On Tuesday night at the New Orleans Arena, the Huskies saved their best for last.

Fueled by freshman Breanna Stewart's 23 points and nine rebounds, UConn used a 19-0 blitz in the first half to bury outclassed Louisville 93-60. Connecticut coach Geno Auriemma won his eighth national championship to tie him with Tennessee legend Pat Summitt for the most titles in NCAA history.

Keeping alive Auriemma's perfect record in national championship games, the Huskies captured their eighth title since 1995. The others came in 2000, 2002, 2003, 2004, 2009 and 2010.

The Huskies' 33-point margin in the championship game was yet another record, easily eclipsing Tennessee's 23-point victory over Louisiana Tech in 1987.

Connecticut (35-4) placed five players in double figures. Kaleena Mosqueda-Lewis had 18, Kelly Faris 16, Bria Hartley 13 and Stefanie Dolson 12. The Huskies shot 63 percent in the second half (17 of 27) and finished with 24 assists on 35 made baskets.

Fifth-seeded Louisville (29-9) got 15 points from Sara Hammond, but the Cardinals trailed by as many as 35 points, 87-52, with 5:54 left.

The Huskies broke open the game with a stunning 19-0 explosion over a 4:06 span of the first half, turning a 14-10 deficit into a 29-14 lead on their way to a 48-29 halftime advantage.

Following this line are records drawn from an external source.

-- ==== Sys2Proof/Laws/BusCore.lean ====
section
/-!
SUPPORT. The bus does not see the core: an access made by a core with other registers does the same,
and leaves those registers as they are. So a register update commutes with every bus access.
-/

namespace Sys2Proof.Machine

/-- The machine `s` with the core of `c`: its registers, its counter, its flags and its run state. -/
def State.withCore (s c : State) : State :=
  { s with
    a := c.a, f := c.f, b := c.b, c := c.c, d := c.d, e := c.e, h := c.h, l := c.l
    sp := c.sp, pc := c.pc, cycles := c.cycles, halted := c.halted, ime := c.ime
    pendingIE := c.pendingIE, wakePenalty := c.wakePenalty, pcOverflow := c.pcOverflow
    run := c.run }

theorem State.withCore_busRead (s c : State) (x : Word) :
    (s.withCore c).busRead x = s.busRead x := rfl

theorem State.withCore_busTouch (s c : State) (x : Word) :
    (s.withCore c).busTouch x = (s.busTouch x).withCore c := by
  unfold State.busTouch
  split
  · rw [show (s.withCore c).romInRange x = s.romInRange x from rfl]
    split <;> rfl
  · split <;> rfl

theorem State.withCore_poke (s c : State) (n : Nat) (v : Byte) :
    (s.withCore c).poke n v = (s.poke n v).withCore c := by
  apply State.ext <;> rfl

theorem State.withCore_dma (s c : State) (v : Byte) :
    (s.withCore c).dma v = (s.dma v).withCore c := by
  unfold State.dma
  generalize List.range 0xA0 = l
  induction l generalizing s with
  | nil => rfl
  | cons i l ih =>
    simp only [List.foldl_cons]
    rw [← ih]
    congr 1
    unfold State.dmaByte
    dsimp only
    rw [State.withCore_busTouch, State.withCore_busRead]
    rfl

theorem State.withCore_manageWrite (s c : State) (x : Word) (v : Byte) :
    (s.withCore c).manageWrite x v = (s.manageWrite x v).withCore c := by
  unfold State.manageWrite State.writeRamEnable State.writeRomBank State.writeRamBank
    State.writeModeOrLatch State.ramWrite
  rw [show (s.withCore c).mbc = s.mbc from rfl, show (s.withCore c).ramPresent x = s.ramPresent x from rfl]
  split
  · rfl
  split
  · cases s.mbc.kind <;> rfl
  split
  · cases s.mbc.kind <;> rfl
  split
  · cases s.mbc.kind <;> rfl
  split <;> rfl

theorem State.withCore_apuWrite (s c : State) (n : Nat) (v : Byte) :
    (s.withCore c).apuWrite n v = (s.apuWrite n v).withCore c := by
  unfold State.apuWrite
  rw [show (s.withCore c).apu = s.apu from rfl]
  split
  · rfl
  split
  · rfl
  split <;> rfl

/-- A bus write by another core. -/
theorem State.withCore_busWrite (s c : State) (x : Word) (v : Byte) :
    (s.withCore c).busWrite x v = (s.busWrite x v).withCore c := by
  unfold State.busWrite
  split
  · exact s.withCore_manageWrite c x v
  split
  · exact s.withCore_manageWrite c x v
  split
  · simp only [State.withCore_poke]
  split
  · simp only [State.withCore_poke]
  split
  · simp only [State.withCore_poke]
    rfl
  split
  · rw [State.withCore_poke, State.withCore_apuWrite]
  split
  · rw [State.withCore_poke, State.withCore_dma]
  · simp only [State.withCore_poke]

/-- A core update before a bus write, after it. -/
theorem State.busWrite_core {s t : State} (h : t = s.withCore t) (x : Word) (v : Byte) :
    t.busWrite x v = (s.busWrite x v).withCore t := by
  rw [h]
  exact s.withCore_busWrite _ x v

theorem State.busTouch_core {s t : State} (h : t = s.withCore t) (x : Word) :
    t.busTouch x = (s.busTouch x).withCore t := by
  rw [h]
  exact s.withCore_busTouch _ x

/-- The core of the machine itself changes nothing. -/
theorem State.withCore_self {s t : State} (h : BusFrame s t) : t.withCore s = t := by
  apply State.ext <;>
    first
      | rfl
      | exact h.a.symm | exact h.f.symm | exact h.b.symm | exact h.c.symm | exact h.d.symm
      | exact h.e.symm | exact h.h.symm | exact h.l.symm | exact h.sp.symm | exact h.pc.symm
      | exact h.cycles.symm | exact h.halted.symm | exact h.ime.symm | exact h.pendingIE.symm
      | exact h.wakePenalty.symm | exact h.pcOverflow.symm | exact h.run.symm

/-! ### One register at a time -/

theorem State.busWrite_set_sp (s : State) (y x : Word) (v : Byte) :
    { s with sp := y }.busWrite x v = { s.busWrite x v with sp := y } := by
  rw [State.busWrite_core (s := s) rfl]
  exact congrArg (fun t : State => { t with sp := y }) (State.withCore_self (s.busWrite_frame x v))

theorem State.busWrite_set_f (s : State) (f : Byte) (x : Word) (v : Byte) :
    { s with f := f }.busWrite x v = { s.busWrite x v with f := f } := by
  rw [State.busWrite_core (s := s) rfl]
  exact congrArg (fun t : State => { t with f := f }) (State.withCore_self (s.busWrite_frame x v))

theorem State.busWrite_set_halted (s : State) (b : Bool) (x : Word) (v : Byte) :
    { s with halted := b }.busWrite x v = { s.busWrite x v with halted := b } := by
  rw [State.busWrite_core (s := s) rfl]
  exact congrArg (fun t : State => { t with halted := b })
    (State.withCore_self (s.busWrite_frame x v))

theorem State.busTouch_set_sp (s : State) (y x : Word) :
    { s with sp := y }.busTouch x = { s.busTouch x with sp := y } := by
  rw [State.busTouch_core (s := s) rfl]
  exact congrArg (fun t : State => { t with sp := y })
    (State.withCore_self (s.busTouch_frame x).bus)

/-! ### The stack -/

/-- `push16`: two bus writes and SP (R196). -/
theorem State.push16_eq (s : State) (v : Word) :
    s.push16 v = { (s.busWrite (s.sp - 1) (hiByte v)).busWrite (s.sp - 2) (loByte v) with
      sp := s.sp - 2 } := by
  have two : s.sp - 1 - 1 = s.sp - 2 := by bv_omega
  unfold State.push16 State.pushByte
  simp only [State.busWrite_set_sp, two]

/-- `pop16`: two bus reads and SP (R197). -/
theorem State.popped_eq (s : State) :
    s.popped = { (s.busTouch s.sp).busTouch (s.sp + 1) with sp := s.sp + 2 } := by
  have two : s.sp + 1 + 1 = s.sp + 2 := by bv_omega
  unfold State.popped State.popByte
  simp only [State.busTouch_set_sp, two]

theorem State.popValue_eq (s : State) :
    s.popValue = mkWord ((s.busTouch s.sp).busRead (s.sp + 1)) (s.busRead s.sp) := rfl

end Sys2Proof.Machine
end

During the decisive run, Stewart scored seven points -- including a 3-pointer from the left wing, an 18-foot jumper near the top of the key and a layup -- and Mosqueda-Lewis and Hartley added six each. Stewart's 3-pointer could have been a four-point play, but she missed the free throw after being fouled by Monique Reid.

In fact, Stewart's 2-of-5 foul shooting was the only blemish on her 18-point first half. The freshman from Syracuse was unstoppable, making 7 of 11 from the field, including both 3-pointers she attempted, and she grabbed a team-high seven rebounds and recorded one block and one steal.

"We really kept moving," Stewart said of the Huskies' 48 first-half points, the fourth-highest first-half total in NCAA Tournament history. "We were going inside and outside."

Connecticut had 11 assists on 18 first-half field goals, and it also dominated the boards, 26-17. The Huskies built a 48-25 lead with 1:28 left in the half.

The Huskies defense also forced nine Louisville turnovers and forced the Cardinals into 33 percent shooting (10 of 30). Point guard Shoni Schimmel was uncharacteristically stymied, going 1-for-8 from the floor in the first half, 3-for-15 overall.

NOTES: Less than 24 hours after winning the men's national championship in Atlanta, Louisville coach Rick Pitino flew to New Orleans to cheer on the women's team. He sat just a few rows behind the Louisville bench. ... Connecticut made seven of 17 from 3-point range in the first half and then opened the second half with consecutive 3-pointers by Faris, who finished 4-for-7 from long range.